Step 1 — Seed from CZI Data (one-time import)

Input files

File Format Contents
data/comm_disambiguated_dois_count.json JSON { "SM412963": ["10.1234/a", "10.5678/b"] } — CZI package ID → array of DOIs
data/cran_df.csv CSV CZI package ID → CRAN package name
data/bioconductor_df.csv CSV CZI package ID → Bioconductor package name
data/pypi_df.csv CSV CZI package ID → PyPI package name

Rake tasks

bundle exec rake import:cran
bundle exec rake import:bioconductor
bundle exec rake import:pypi

Logic (same pattern for all three ecosystems)

for each row in {ecosystem}_df.csv:
  project = Project.find_or_create_by(ecosystem:, name:, czi_id:)

  for each doi in comm_disambiguated_dois_count[czi_id]:
    paper   = Paper.find_or_create_by(doi:)
    Mention.create(paper:, project:)      ← THE LINK

At this point papers are stubs (DOI only) and projects are stubs (ecosystem + name only). Enrichment happens in subsequent steps.


Step 2 — Enrich Papers (OpenAlex)

Source

GET https://api.openalex.org/works/{doi_url}?mailto=andrew@ecosyste.ms

Data stored

Field Source
title data["title"]
publication_date data["publication_date"]
openalex_id data["id"]
openalex_data Full JSON response
urls Extracted from PDF (see below)

ArXiv PDF URL extraction

For DOIs matching 10.48550/arxiv.*:

  • Fetches PDF from openalex_data["primary_location"]["pdf_url"]
  • Extracts embedded hyperlinks via regex + PDF link annotations
  • Stores in urls (text array)

Step 3 — Enrich Projects (3 APIs)

3a. Package metadata — packages.ecosyste.ms

GET https://packages.ecosyste.ms/api/v1/registries/{registry}/packages/{name}

Stored in project.package (full JSON). Registry mapping:

Ecosystem Registry
pypi pypi.org
cran cran.r-project.org
bioconductor bioconductor.org

3b. Commit history — commits.ecosyste.ms

GET https://commits.ecosyste.ms/api/v1/hosts/{host}/repositories/{full_name}

Stored in project.commits_data. Also scans committer emails for .edu domains → educational_commit_emails.

3c. README content — archives.ecosyste.ms

GET https://archives.ecosyste.ms/api/v1/archives/contents?url=...&path=README.md

Tries in order: README.md, README.rst, README.txt, readme.md, readme.rst. Stored in project.readme_content.

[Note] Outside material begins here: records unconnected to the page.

/-- The converse of `exec_cases`: a row whose guard holds is what the event does. -/
theorem Effect.exec_eq {s : State} {i : Instr} {r : Regs} {o : Output} (he : Effect s i r o) :
    exec i s = .next (s.answer r o) := by
  cases he with
  | nop | rsvd6 | rsvd7 => rfl
  | unbound i hen hi =>
    cases i with
    | nop | rsvd6 | rsvd7 => rfl
    | edgeRise ts => exact execEdgeRise_unbound ts s hen
    | edgeFall ts => exact execEdgeFall_unbound ts s hen
    | timeout g => exact execTimeout_unbound g s hen
    | enable x => exact absurd rfl (hi x)
    | setErr e => exact execSetErr_unbound e s hen
    | close => exact execClose_unbound s hen
  | bind x hen => exact execEnable_unbound x s hen
  | bindFail x hen => exact execEnable_bound x s hen
  | setErr e hen => exact execSetErr_bound e s hen
  | closeArmed hen hst => exact (execClose_bound s hen).trans (congrArg _ (if_pos hst))
  | closeIdle hen hst => exact (execClose_bound s hen).trans (congrArg _ (if_neg (not_not.2 hst)))
  | stale g hen h => exact (execTimeout_bound g s hen).trans (congrArg _ (timeoutBound_stale g s.quiet h))
  | expire hen hst =>
    refine (execTimeout_bound _ s hen).trans (congrArg _ ((timeoutBound_current s.quiet hst).trans ?_))
    cases herr : s.regs.errEn <;>
      exact State.eq_of_fields (by simp) (by simp [Regs.dropped]) (by simp [herr, timeoutRecord, ErrorCode.code]) (by simp)
  | idleRise ts hen hst =>
    exact exec_edgeRise_of_riseByState hen
      (show _ = recordEdge .rising ts s.quiet by simp [riseByState, hst, Machine.idleRise])
  | start ts hen hst h =>
    exact exec_edgeRise_of_riseByState hen
      (show _ = startFrame (recordEdge .rising ts s.quiet) by simp [riseByState, alsRise, hst, h])
  | again ts hen hst h1 h2 =>
    exact exec_edgeRise_of_riseByState hen
      (show _ = deliverRepeat (recordEdge .rising ts s.quiet) by simp [riseByState, alsRise, hst, h1, h2])
  | bit ts b hen hst hd hb =>
    refine exec_edgeRise_of_riseByState hen (Eq.trans ?_ (bitDone_storeBit_answer ts b hst))
    obtain ⟨rfl, h1⟩ | ⟨rfl, h1, h0⟩ := hb
    · simp [riseByState, rbRise, hst, hd, h1]
    · simp [riseByState, rbRise, hst, hd, h1, h0]
  | riseError ts e hen he => exact exec_edgeRise_of_riseByState hen (he.riseByState_eq.trans (raiseError_answer e _ rfl))
  | noise ts hen hst h =>
    refine exec_edgeFall_of_fallByState hen (show _ = recordEdge .falling ts s.quiet from ?_)
    obtain h | h | h := h <;> simp [fallByState, idleFall, hst, h]
  | leader ts hen hst hh hd h =>
    exact exec_edgeFall_of_fallByState hen
      (show _ = timerRestart ((recordEdge .falling ts s.quiet).clearBits.setSt .als) by
        simp [fallByState, idleFall, hst, hh, hd, h])
  | pulse ts hen hst hd h1 h2 =>
    exact exec_edgeFall_of_fallByState hen
      (show _ = timerRestart (recordEdge .falling ts s.quiet) by simp [fallByState, rbFall, hst, hd, h1, h2])
  | frame ts a x hen hst h1 h2 hc ha =>
    refine exec_edgeFall_of_fallByState hen (Eq.trans ?_ (validate_eq_deliver (s := recordEdge .falling ts s.quiet) hc ha))
    simp [fallByState, asFall, hst, h1, h2]
  | fallError ts e hen he => exact exec_edgeFall_of_fallByState hen (he.fallByState_eq.trans (raiseError_answer e _ rfl))

/-! ## The bit a space stores, and the result of the extractor -/

/-- R100: a 0 stored above every bit received leaves RAW, since that bit is 0 already (R33). -/
theorem setBit_false_of_lt {v : BitVec 32} {n : Nat} (hv : v.toNat < 2 ^ n) : setBit v n false = v := by
  apply BitVec.eq_of_getLsbD_eq
  intro j hj
  rw [setBit_getLsbD v n j false hj]
  split
  · next h => exact h ▸ (Nat.testBit_lt_two_pow hv).symm
  · rfl

theorem setBit_eq_of_lt {v : BitVec 32} {n : Nat} (b : Bool) (hv : v.toNat < 2 ^ n) :
    setBit v n b = if b then v ||| (1#32 <<< n) else v := by
  cases b with
  | false => exact setBit_false_of_lt hv
  | true => rfl

/-- The converse of `extract_eq_ok`: what Extract reads, Validate accepts (R102, R106). -/
theorem of_extract_eq_ok {raw : BitVec 32} {ext : Bool} {c : Byte} {a : BitVec 16} {x : Bool}
    (h : extract raw ext = .ok c a x) :
    c = byteC0 raw ∧ byteC0 raw = ~~~(byteC1 raw) ∧
      ((byteA0 raw = ~~~(byteA1 raw) ∧ a = (byteA0 raw).setWidth 16 ∧ x = false) ∨
        (byteA0 raw ≠ ~~~(byteA1 raw) ∧ ext = true ∧ a = byteA1 raw ++ byteA0 raw ∧ x = true)) := by
  rw [extract, sub_eq_not, sub_eq_not, ← byteA1_append_byteA0] at h
  split_ifs at h with hc ha hext
  · cases h; exact ⟨rfl, not_not.1 hc, .inl ⟨ha, rfl, rfl⟩⟩
  · cases h; exact ⟨rfl, not_not.1 hc, .inr ⟨ha, hext, rfl, rfl⟩⟩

Step 4 — Science Score (heuristic, 0–100)

Run via:

bundle exec rake science:update_scores      # top 100 projects
bundle exec rake science:update_all_scores  # all projects
bundle exec rake science:analyze_scores     # display breakdown

Scoring signals

Signal Points
.edu committer email +20 each
Academic maintainer email +8 each
Academic owner +20
Institutional owner +15
DOI reference in README +10 each
Academic link in README +6 each
CITATION.cff present +15
codemeta.json present +12
Zenodo metadata present +10
Science term in README +2 each
PyPI ecosystem −10
Non-science keyword −25 each
Corporate indicator −30 each

Step 5 — Export Snapshots

EXPORT_DATE=2024-03-31 BUCKET_NAME=ecosystems-data bundle exec rake exports:record

Records a snapshot of mentions_count in the exports table with the date and bucket name.


Full Pipeline Diagram

CZI Input Data
├── comm_disambiguated_dois_count.json   { czi_id → [doi, doi, ...] }
└── {ecosystem}_df.csv                  { czi_id → package name }
         │
         ▼
  rake import:{cran,pypi,bioconductor}
         │
         ├── Project.find_or_create_by(ecosystem, name, czi_id)
         ├── Paper.find_or_create_by(doi)
         └── Mention.create(paper, project)          ← link created here
                  │
                  ├── Paper enrichment
                  │     └── OpenAlex API → title, date, full metadata, PDF URLs
                  │
                  └── Project enrichment
                        ├── packages.ecosyste.ms  → package metadata
                        ├── commits.ecosyste.ms   → commit history, .edu emails
                        └── archives.ecosyste.ms  → README content
                                   │
                                   ▼
                        rake science:update_scores
                              → science_score (0–100 heuristic)

Key Insight

Mentions are not discovered by mining paper text for software references. They come entirely from the CZI pre-computed disambiguation dataset — a mapping the Chan Zuckerberg Initiative assembled to associate open-source packages with the papers that cite or use them.